### EXERCISE
Your task is to copy all of the data exactly.

/---

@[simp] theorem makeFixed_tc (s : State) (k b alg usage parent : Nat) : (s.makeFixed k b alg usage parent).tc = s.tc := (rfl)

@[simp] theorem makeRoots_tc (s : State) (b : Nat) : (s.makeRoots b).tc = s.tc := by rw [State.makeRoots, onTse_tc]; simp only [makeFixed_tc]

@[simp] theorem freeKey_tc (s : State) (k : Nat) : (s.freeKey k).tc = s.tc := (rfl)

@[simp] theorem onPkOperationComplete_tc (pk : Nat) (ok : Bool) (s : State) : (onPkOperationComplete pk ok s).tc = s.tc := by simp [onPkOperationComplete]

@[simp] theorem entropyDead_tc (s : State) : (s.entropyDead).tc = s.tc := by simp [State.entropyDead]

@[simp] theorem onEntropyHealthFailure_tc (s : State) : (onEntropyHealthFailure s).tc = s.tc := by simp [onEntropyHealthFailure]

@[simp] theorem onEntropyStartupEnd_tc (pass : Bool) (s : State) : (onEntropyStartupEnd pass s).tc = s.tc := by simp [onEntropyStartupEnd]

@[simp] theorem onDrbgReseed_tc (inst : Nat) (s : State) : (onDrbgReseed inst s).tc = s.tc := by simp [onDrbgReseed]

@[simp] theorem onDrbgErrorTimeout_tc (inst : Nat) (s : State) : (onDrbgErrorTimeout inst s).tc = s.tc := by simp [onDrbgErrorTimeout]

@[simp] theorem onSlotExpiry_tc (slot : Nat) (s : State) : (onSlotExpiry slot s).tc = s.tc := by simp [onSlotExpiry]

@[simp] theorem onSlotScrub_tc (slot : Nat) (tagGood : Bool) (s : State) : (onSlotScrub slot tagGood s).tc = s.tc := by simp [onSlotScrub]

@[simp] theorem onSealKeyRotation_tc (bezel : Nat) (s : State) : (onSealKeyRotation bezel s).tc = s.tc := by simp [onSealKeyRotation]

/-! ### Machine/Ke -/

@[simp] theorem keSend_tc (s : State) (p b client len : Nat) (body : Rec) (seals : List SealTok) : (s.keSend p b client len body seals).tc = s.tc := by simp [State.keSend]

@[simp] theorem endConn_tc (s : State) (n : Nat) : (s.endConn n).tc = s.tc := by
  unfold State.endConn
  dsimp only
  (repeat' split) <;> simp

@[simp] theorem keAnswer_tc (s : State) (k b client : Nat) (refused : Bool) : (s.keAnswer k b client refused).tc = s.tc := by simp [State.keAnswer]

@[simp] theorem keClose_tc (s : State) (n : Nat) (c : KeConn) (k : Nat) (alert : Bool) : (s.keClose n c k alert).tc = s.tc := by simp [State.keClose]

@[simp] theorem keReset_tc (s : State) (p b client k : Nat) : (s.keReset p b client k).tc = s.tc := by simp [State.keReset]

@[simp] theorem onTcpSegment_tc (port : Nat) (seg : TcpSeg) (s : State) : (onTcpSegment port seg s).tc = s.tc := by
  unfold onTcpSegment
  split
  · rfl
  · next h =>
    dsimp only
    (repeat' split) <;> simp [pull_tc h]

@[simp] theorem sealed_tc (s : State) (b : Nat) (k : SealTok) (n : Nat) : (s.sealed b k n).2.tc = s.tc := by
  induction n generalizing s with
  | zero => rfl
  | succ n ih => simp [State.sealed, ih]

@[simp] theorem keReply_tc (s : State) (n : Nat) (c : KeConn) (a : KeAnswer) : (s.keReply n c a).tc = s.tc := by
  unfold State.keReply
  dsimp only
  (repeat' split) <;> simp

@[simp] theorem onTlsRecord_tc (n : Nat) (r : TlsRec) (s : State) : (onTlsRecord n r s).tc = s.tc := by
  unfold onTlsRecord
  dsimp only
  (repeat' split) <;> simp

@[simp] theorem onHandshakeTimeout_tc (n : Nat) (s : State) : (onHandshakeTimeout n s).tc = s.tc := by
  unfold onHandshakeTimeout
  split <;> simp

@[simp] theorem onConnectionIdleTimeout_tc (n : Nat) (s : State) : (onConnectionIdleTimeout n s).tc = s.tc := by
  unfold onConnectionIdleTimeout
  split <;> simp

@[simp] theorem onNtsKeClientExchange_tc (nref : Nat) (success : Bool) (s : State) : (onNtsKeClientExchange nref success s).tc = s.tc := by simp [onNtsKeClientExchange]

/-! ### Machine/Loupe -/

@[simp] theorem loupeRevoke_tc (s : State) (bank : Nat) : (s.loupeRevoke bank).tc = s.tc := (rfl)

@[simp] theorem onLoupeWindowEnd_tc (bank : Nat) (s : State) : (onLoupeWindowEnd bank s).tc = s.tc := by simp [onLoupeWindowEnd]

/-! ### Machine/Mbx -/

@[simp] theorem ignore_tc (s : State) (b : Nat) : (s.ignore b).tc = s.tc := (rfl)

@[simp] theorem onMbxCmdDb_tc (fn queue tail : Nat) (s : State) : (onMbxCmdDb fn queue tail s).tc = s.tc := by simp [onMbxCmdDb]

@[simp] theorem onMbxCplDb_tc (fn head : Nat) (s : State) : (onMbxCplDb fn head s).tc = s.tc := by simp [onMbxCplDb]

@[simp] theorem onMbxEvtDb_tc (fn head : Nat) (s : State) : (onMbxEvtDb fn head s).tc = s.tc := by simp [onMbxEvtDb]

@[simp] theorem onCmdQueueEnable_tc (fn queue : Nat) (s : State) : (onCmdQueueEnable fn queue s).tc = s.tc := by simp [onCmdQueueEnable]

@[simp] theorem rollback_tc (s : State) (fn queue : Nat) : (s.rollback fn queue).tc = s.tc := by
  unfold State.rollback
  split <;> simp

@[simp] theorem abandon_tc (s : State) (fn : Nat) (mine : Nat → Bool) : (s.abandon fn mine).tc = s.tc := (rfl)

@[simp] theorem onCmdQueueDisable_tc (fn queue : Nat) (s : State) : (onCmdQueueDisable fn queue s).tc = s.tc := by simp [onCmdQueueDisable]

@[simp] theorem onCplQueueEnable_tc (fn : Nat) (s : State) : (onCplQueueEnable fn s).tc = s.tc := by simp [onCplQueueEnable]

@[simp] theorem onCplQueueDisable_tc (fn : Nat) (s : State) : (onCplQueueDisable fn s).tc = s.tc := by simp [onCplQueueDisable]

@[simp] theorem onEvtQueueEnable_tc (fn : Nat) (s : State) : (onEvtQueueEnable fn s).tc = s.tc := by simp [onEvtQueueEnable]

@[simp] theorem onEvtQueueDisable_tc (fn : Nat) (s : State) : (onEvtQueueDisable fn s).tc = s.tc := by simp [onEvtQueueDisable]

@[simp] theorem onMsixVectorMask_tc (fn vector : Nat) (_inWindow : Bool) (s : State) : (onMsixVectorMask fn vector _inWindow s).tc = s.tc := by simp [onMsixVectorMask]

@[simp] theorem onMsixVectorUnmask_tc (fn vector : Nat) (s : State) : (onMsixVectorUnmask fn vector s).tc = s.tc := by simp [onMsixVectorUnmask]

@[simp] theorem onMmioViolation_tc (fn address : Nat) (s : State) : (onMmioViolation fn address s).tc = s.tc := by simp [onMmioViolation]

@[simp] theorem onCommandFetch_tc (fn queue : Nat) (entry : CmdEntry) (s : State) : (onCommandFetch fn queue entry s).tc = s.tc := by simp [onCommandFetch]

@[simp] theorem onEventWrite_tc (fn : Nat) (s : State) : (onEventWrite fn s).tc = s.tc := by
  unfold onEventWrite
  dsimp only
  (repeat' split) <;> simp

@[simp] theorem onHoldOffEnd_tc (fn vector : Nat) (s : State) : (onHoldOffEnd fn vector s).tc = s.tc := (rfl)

\---

### SOLUTION FOR THIS EXERCISE
@[simp] theorem makeFixed_tc (s : State) (k b alg usage parent : Nat) : (s.makeFixed k b alg usage parent).tc = s.tc := (rfl)

@[simp] theorem makeRoots_tc (s : State) (b : Nat) : (s.makeRoots b).tc = s.tc := by rw [State.makeRoots, onTse_tc]; simp only [makeFixed_tc]

@[simp] theorem freeKey_tc (s : State) (k : Nat) : (s.freeKey k).tc = s.tc := (rfl)

@[simp] theorem onPkOperationComplete_tc (pk : Nat) (ok : Bool) (s : State) : (onPkOperationComplete pk ok s).tc = s.tc := by simp [onPkOperationComplete]

@[simp] theorem entropyDead_tc (s : State) : (s.entropyDead).tc = s.tc := by simp [State.entropyDead]

@[simp] theorem onEntropyHealthFailure_tc (s : State) : (onEntropyHealthFailure s).tc = s.tc := by simp [onEntropyHealthFailure]

@[simp] theorem onEntropyStartupEnd_tc (pass : Bool) (s : State) : (onEntropyStartupEnd pass s).tc = s.tc := by simp [onEntropyStartupEnd]

@[simp] theorem onDrbgReseed_tc (inst : Nat) (s : State) : (onDrbgReseed inst s).tc = s.tc := by simp [onDrbgReseed]

@[simp] theorem onDrbgErrorTimeout_tc (inst : Nat) (s : State) : (onDrbgErrorTimeout inst s).tc = s.tc := by simp [onDrbgErrorTimeout]

@[simp] theorem onSlotExpiry_tc (slot : Nat) (s : State) : (onSlotExpiry slot s).tc = s.tc := by simp [onSlotExpiry]

@[simp] theorem onSlotScrub_tc (slot : Nat) (tagGood : Bool) (s : State) : (onSlotScrub slot tagGood s).tc = s.tc := by simp [onSlotScrub]

@[simp] theorem onSealKeyRotation_tc (bezel : Nat) (s : State) : (onSealKeyRotation bezel s).tc = s.tc := by simp [onSealKeyRotation]

/-! ### Machine/Ke -/

@[simp] theorem keSend_tc (s : State) (p b client len : Nat) (body : Rec) (seals : List SealTok) : (s.keSend p b client len body seals).tc = s.tc := by simp [State.keSend]

@[simp] theorem endConn_tc (s : State) (n : Nat) : (s.endConn n).tc = s.tc := by
  unfold State.endConn
  dsimp only
  (repeat' split) <;> simp

@[simp] theorem keAnswer_tc (s : State) (k b client : Nat) (refused : Bool) : (s.keAnswer k b client refused).tc = s.tc := by simp [State.keAnswer]

@[simp] theorem keClose_tc (s : State) (n : Nat) (c : KeConn) (k : Nat) (alert : Bool) : (s.keClose n c k alert).tc = s.tc := by simp [State.keClose]

@[simp] theorem keReset_tc (s : State) (p b client k : Nat) : (s.keReset p b client k).tc = s.tc := by simp [State.keReset]

@[simp] theorem onTcpSegment_tc (port : Nat) (seg : TcpSeg) (s : State) : (onTcpSegment port seg s).tc = s.tc := by
  unfold onTcpSegment
  split
  · rfl
  · next h =>
    dsimp only
    (repeat' split) <;> simp [pull_tc h]

@[simp] theorem sealed_tc (s : State) (b : Nat) (k : SealTok) (n : Nat) : (s.sealed b k n).2.tc = s.tc := by
  induction n generalizing s with
  | zero => rfl
  | succ n ih => simp [State.sealed, ih]

@[simp] theorem keReply_tc (s : State) (n : Nat) (c : KeConn) (a : KeAnswer) : (s.keReply n c a).tc = s.tc := by
  unfold State.keReply
  dsimp only
  (repeat' split) <;> simp

@[simp] theorem onTlsRecord_tc (n : Nat) (r : TlsRec) (s : State) : (onTlsRecord n r s).tc = s.tc := by
  unfold onTlsRecord
  dsimp only
  (repeat' split) <;> simp

@[simp] theorem onHandshakeTimeout_tc (n : Nat) (s : State) : (onHandshakeTimeout n s).tc = s.tc := by
  unfold onHandshakeTimeout
  split <;> simp

@[simp] theorem onConnectionIdleTimeout_tc (n : Nat) (s : State) : (onConnectionIdleTimeout n s).tc = s.tc := by
  unfold onConnectionIdleTimeout
  split <;> simp

@[simp] theorem onNtsKeClientExchange_tc (nref : Nat) (success : Bool) (s : State) : (onNtsKeClientExchange nref success s).tc = s.tc := by simp [onNtsKeClientExchange]

/-! ### Machine/Loupe -/

@[simp] theorem loupeRevoke_tc (s : State) (bank : Nat) : (s.loupeRevoke bank).tc = s.tc := (rfl)

@[simp] theorem onLoupeWindowEnd_tc (bank : Nat) (s : State) : (onLoupeWindowEnd bank s).tc = s.tc := by simp [onLoupeWindowEnd]

/-! ### Machine/Mbx -/

@[simp] theorem ignore_tc (s : State) (b : Nat) : (s.ignore b).tc = s.tc := (rfl)

@[simp] theorem onMbxCmdDb_tc (fn queue tail : Nat) (s : State) : (onMbxCmdDb fn queue tail s).tc = s.tc := by simp [onMbxCmdDb]

@[simp] theorem onMbxCplDb_tc (fn head : Nat) (s : State) : (onMbxCplDb fn head s).tc = s.tc := by simp [onMbxCplDb]

@[simp] theorem onMbxEvtDb_tc (fn head : Nat) (s : State) : (onMbxEvtDb fn head s).tc = s.tc := by simp [onMbxEvtDb]

@[simp] theorem onCmdQueueEnable_tc (fn queue : Nat) (s : State) : (onCmdQueueEnable fn queue s).tc = s.tc := by simp [onCmdQueueEnable]

@[simp] theorem rollback_tc (s : State) (fn queue : Nat) : (s.rollback fn queue).tc = s.tc := by
  unfold State.rollback
  split <;> simp

@[simp] theorem abandon_tc (s : State) (fn : Nat) (mine : Nat → Bool) : (s.abandon fn mine).tc = s.tc := (rfl)

@[simp] theorem onCmdQueueDisable_tc (fn queue : Nat) (s : State) : (onCmdQueueDisable fn queue s).tc = s.tc := by simp [onCmdQueueDisable]

@[simp] theorem onCplQueueEnable_tc (fn : Nat) (s : State) : (onCplQueueEnable fn s).tc = s.tc := by simp [onCplQueueEnable]

@[simp] theorem onCplQueueDisable_tc (fn : Nat) (s : State) : (onCplQueueDisable fn s).tc = s.tc := by simp [onCplQueueDisable]

@[simp] theorem onEvtQueueEnable_tc (fn : Nat) (s : State) : (onEvtQueueEnable fn s).tc = s.tc := by simp [onEvtQueueEnable]

@[simp] theorem onEvtQueueDisable_tc (fn : Nat) (s : State) : (onEvtQueueDisable fn s).tc = s.tc := by simp [onEvtQueueDisable]

@[simp] theorem onMsixVectorMask_tc (fn vector : Nat) (_inWindow : Bool) (s : State) : (onMsixVectorMask fn vector _inWindow s).tc = s.tc := by simp [onMsixVectorMask]

@[simp] theorem onMsixVectorUnmask_tc (fn vector : Nat) (s : State) : (onMsixVectorUnmask fn vector s).tc = s.tc := by simp [onMsixVectorUnmask]

@[simp] theorem onMmioViolation_tc (fn address : Nat) (s : State) : (onMmioViolation fn address s).tc = s.tc := by simp [onMmioViolation]

@[simp] theorem onCommandFetch_tc (fn queue : Nat) (entry : CmdEntry) (s : State) : (onCommandFetch fn queue entry s).tc = s.tc := by simp [onCommandFetch]

@[simp] theorem onEventWrite_tc (fn : Nat) (s : State) : (onEventWrite fn s).tc = s.tc := by
  unfold onEventWrite
  dsimp only
  (repeat' split) <;> simp

@[simp] theorem onHoldOffEnd_tc (fn vector : Nat) (s : State) : (onHoldOffEnd fn vector s).tc = s.tc := (rfl)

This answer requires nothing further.